К числу излюбленных зрелищ наших предков относились также зверинцы, бывшие поначалу лишь царской потехой, но со временем ставшие общедоступным развлечением столичных жителей.
Для охоты и ради «курьезности
Первые зверинцы появились еще в петровские времена. Разумеется, они не предназначались для общего обозрения и служили только для увеселения вельможных владельцев и их гостей. Хорошо известна любовь Петра I ко всему редкому и диковинному, поэтому ничего удивительного, что в Летнем саду он пожелал уделить место представителям животного мира.
По свидетельству современника, там находился «большой птичник, где многие птицы частию свободно расхаживают, частию заперты в размещенных вокруг небольших клетках. Там есть орлы, черные аисты, журавли и многие другие редкие птицы. Тут же содержатся, впрочем, и некоторые четвероногие животные, как, например, очень большой еж, имеющий множество черных и белых игл до 11 дюймов длиною…». Очевидно, речь в данном случае идет о дикобразе.
Но все же особое предпочтение царь отдавал птицам. Это доказывает тот факт, что еще в 1706 году в «Питербурх» были доставлены из Олонца лебеди, а через двенадцать лет появился именной указ, данный астраханскому губернатору, «о ловлении в Астрахани… птиц и об отправлении оных в Санкт-Питербурх». С этой целью туда отправили гвардейского солдата с подробной инструкцией о ловле птиц и обращении с ними в пути.
Неподалеку от Летнего сада, на Большом лугу, как называлось в ту пору Марсово поле, поселили в 1714 году слона, подаренного персидским шахом.
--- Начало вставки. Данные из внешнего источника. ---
-- ==== Sys2Proof/Laws/Events.lean ====
section
/-! SUPPORT. What posting an event and counting one can do: the journal's FIFOs and the counter banks, and nothing else. -/
namespace Sys2Proof.Machine

/-- What every step of a fold leaves as it was, the fold leaves as it was. -/
theorem foldl_leaves {α β γ : Type} (g : β → γ) {f : β → α → β} (l : List α) (s : β) (h : ∀ s x, x ∈ l → g (f s x) = g s) :
    g (l.foldl f s) = g s := by
  induction l generalizing s with
  | nil => rfl
  | cons x r ih =>
    rw [List.foldl_cons, ih _ (fun s y hy => h s y (List.mem_cons_of_mem _ hy)), h s x List.mem_cons_self]

/-- Counting an event changes registers of the counter banks only (R401). -/
theorem State.countEvent_reg (s : State) (cls inst ev n c i o : Nat) (h : o < 0x3A4) :
    (s.countEvent cls inst ev n).reg c i o = s.reg c i o := by
  unfold State.countEvent
  split
  · rfl
  refine foldl_leaves (fun s : State => s.reg c i o) _ s (fun s k hk => ?_)
  have hk : k < 8 := List.mem_range.mp hk
  have key (o' : Nat) (ho : 0x3A4 ≤ o' % 1024) : csrKey c i o ≠ csrKey cls inst o' := by unfold csrKey; omega
  have k1 : csrKey c i o ≠ csrKey cls inst 0x3A4 := key _ (by decide)
  have k2 : csrKey c i o ≠ csrKey cls inst (0x3C0 + 8 * k) := key _ (by omega)
  have k3 : csrKey c i o ≠ csrKey cls inst (0x3C4 + 8 * k) := key _ (by omega)
  dsimp only
  split
  · split
    · rw [State.reg_setReg_other _ _ k3, State.reg_setReg_other _ _ k2]
    · rw [State.reg_setReg_other _ _ k1, State.reg_setReg_other _ _ k3, State.reg_setReg_other _ _ k2]
  · rfl

theorem State.countEvent_fld (s : State) (cls inst ev n i : Nat) (f : Field) (h : f.off < 0x3A4) :
    (s.countEvent cls inst ev n).fld f i = s.fld f i := by
  simp only [State.fld, State.countEvent_reg s _ _ _ _ _ _ _ h]

theorem State.countLost_fld (s : State) (cls inst i : Nat) (f : Field) (h : f.off < 0x3A4) :
    (s.countLost cls inst).fld f i = s.fld f i := State.countEvent_fld _ _ _ _ _ _ f h

/-- Posting an event changes no register outside the counter banks. -/
theorem State.post_fld (s : State) (cls inst event sev detail i : Nat) (f : Field) (h : f.off < 0x3A4) :
    (s.post cls inst event sev detail).fld f i = s.fld f i := by
  unfold State.post
  dsimp only
  split
  · split
    · split <;> rfl
    · exact State.countLost_fld s _ _ _ f h
  · split
    · exact State.countEvent_fld _ _ _ _ _ _ f h
    · exact State.countLost_fld s _ _ _ f h

/-- What a step of a fold does as a change of the registers alone, the fold does. -/
theorem foldl_csr {α : Type} {f : State → α → State} (l : List α) (s : State) (h : ∀ s x, ∃ r, f s x = { s with csr := r }) :
    ∃ r, l.foldl f s = { s with csr := r } := by
  induction l generalizing s with
  | nil => exact ⟨s.csr, rfl⟩
  | cons x l ih =>
    obtain ⟨r, e⟩ := h s x
    obtain ⟨r', e'⟩ := ih (f s x)
    exact ⟨r', by rw [List.foldl_cons, e', e]⟩

/-- Counting an event changes registers and nothing else. -/
theorem State.countEvent_is (s : State) (cls inst ev n : Nat) : ∃ r, s.countEvent cls inst ev n = { s with csr := r } := by
  unfold State.countEvent
  split
  · exact ⟨s.csr, rfl⟩
  refine foldl_csr _ s (fun s k => ?_)
  dsimp only
  split
  · split <;> exact ⟨_, rfl⟩
  · exact ⟨s.csr, rfl⟩

/-- Posting an event changes registers and the journal's FIFOs, and nothing else. -/
theorem State.post_is (s : State) (cls inst event sev detail : Nat) :
    ∃ r j, s.post cls inst event sev detail = { s with csr := r, journal := j } := by
  have count (s' : State) (j : Journal) (e' : s' = { s with journal := j }) (n : Nat) :
      ∃ r j, s'.countEvent cls inst n 1 = { s with csr := r, journal := j } := by
    obtain ⟨r, e⟩ := s'.countEvent_is cls inst n 1
    exact ⟨r, j, by rw [e, e']⟩
  unfold State.post
  dsimp only
  split
  · split
    · split
      · exact ⟨s.csr, _, rfl⟩
      · exact ⟨s.csr, _, rfl⟩
    · exact count _ _ rfl 6
  · split
    · exact count _ _ rfl 5
    · exact count _ _ rfl 6
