-- ==== Sys2Proof/Laws/KeepsUnits.lean ====
section
/-! SUPPORT. What operations of the witness, the streams, the lanes, Ethernet, the DMA engines and the cores keep (`Keeps`, `KeepsOut`): one lemma a definition. -/
namespace Sys2Proof.Machine

variable {dk : BitVec 64} {qu : List Instr}

/-! ## WitOps -/

theorem State.setVault_keeps {s : State} (h : Keeps dk qu s) (v : Vault) :
    Keeps dk qu (State.setVault s v) := by
  unfold State.setVault
  repeat' first
    | (intro)
    | with_reducible assumption
    | with_reducible apply Keeps.ite
    | (dsimp only)
    | split
    | (refine Keeps.any ?_ ?_; rotate_left; rfl)

theorem State.applyGeometry_keeps {s : State} (h : Keeps dk qu s)  :
    Keeps dk qu (State.applyGeometry s) := by
  unfold State.applyGeometry
  repeat' first
    | (intro)
    | with_reducible assumption
    | with_reducible apply State.setVault_keeps

theorem State.freezeRgn_keeps {s : State} (h : Keeps dk qu s) (r : Nat) :
    Keeps dk qu (State.freezeRgn s r) := by
  unfold State.freezeRgn
  repeat' first
    | (intro)
    | with_reducible assumption
    | with_reducible apply State.setFld_keeps
    | with_reducible apply State.post_keeps

theorem State.freezeAt_keeps {s : State} (h : Keeps dk qu s) (stamp : Nat) :
    Keeps dk qu (State.freezeAt s stamp) := by
  unfold State.freezeAt
  repeat' first
    | (intro)
    | with_reducible assumption
    | with_reducible apply State.freezeRgn_keeps
    | with_reducible apply Keeps.ite
    | (with_reducible apply Keeps.foldl)

theorem State.freeRgn_keeps {s : State} (h : Keeps dk qu s) (r : Nat) :
    Keeps dk qu (State.freeRgn s r) := by
  unfold State.freeRgn
  repeat' first
    | (intro)
    | with_reducible assumption
    | with_reducible apply State.setFld_keeps
    | with_reducible apply State.setVault_keeps

theorem State.releaseRgn_keeps {s : State} (h : Keeps dk qu s) (r : Nat) :
    Keeps dk qu (State.releaseRgn s r) := by
  unfold State.releaseRgn
  repeat' first
    | (intro)
    | with_reducible assumption
    | with_reducible apply State.setVault_keeps
    | with_reducible apply State.freeRgn_keeps
    | with_reducible apply Keeps.ite

theorem State.dropLeaf_keeps {s : State} (h : Keeps dk qu s) (src : Nat) :
    Keeps dk qu (State.dropLeaf s src) := by
  unfold State.dropLeaf
  repeat' first
    | (intro)
    | with_reducible assumption
    | with_reducible apply State.addFld_keeps
    | with_reducible apply State.setVault_keeps
    | with_reducible apply Keeps.ite
    | (with_reducible apply Keeps.foldl)

theorem State.vaultFull_keeps {s : State} (h : Keeps dk qu s)  :
    Keeps dk qu (State.vaultFull s) := by
  unfold State.vaultFull
  repeat' first
    | (intro)
    | with_reducible assumption
    | with_reducible apply State.setFld_keeps
    | with_reducible apply State.post_keeps
    | with_reducible apply Keeps.ite

theorem State.vaultPeriod_keeps {s : State} (h : Keeps dk qu s)  :
    Keeps dk qu (State.vaultPeriod s) := by
  unfold State.vaultPeriod
  repeat' first
    | (intro)
    | with_reducible assumption
    | with_reducible apply State.post_keeps
    | with_reducible apply State.setVault_keeps
    | with_reducible apply Keeps.ite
В течение нескольких лет слон во время прогулок служил дармовым зрелищем для простолюдинов столицы.
Тот же современник описывает и зверинец в Екатерингофе – усадьбе Екатерины I: «Есть там… небольшой, но очень хорошенький зверинец, наполненный многими зверьми, которые необыкновенно ручны: двенадцатирогие олени подходили к нам на зов и позволяли себя гладить. Кроме большого числа обыкновенных оленей мы насчитали там дюжину ланей, потом смотрели на особом дворе двух старых и двух молодых лосей, довольно больших и ручных».
Из подобных описаний можно вывести идиллическую картину: ручные животные подходят на зов, позволяют себя гладить. Но этих же животных использовали и для варварских развлечений во вкусе той эпохи. Вот еще одно свидетельство современника: «Все отправились в новый дом великого адмирала Апраксина (находился на месте Зимнего дворца. – А. И.)… где с галерей смотрели на травлю льва с огромным медведем, которые оба были крепко связаны и притянуты друг к другу веревками. Все думали, что медведю придется плохо, но вышло иначе: лев оказался трусливым и почти вовсе не защищался, так что, если бы медведя вовремя не оттащили, он непременно одолел бы его и задушил».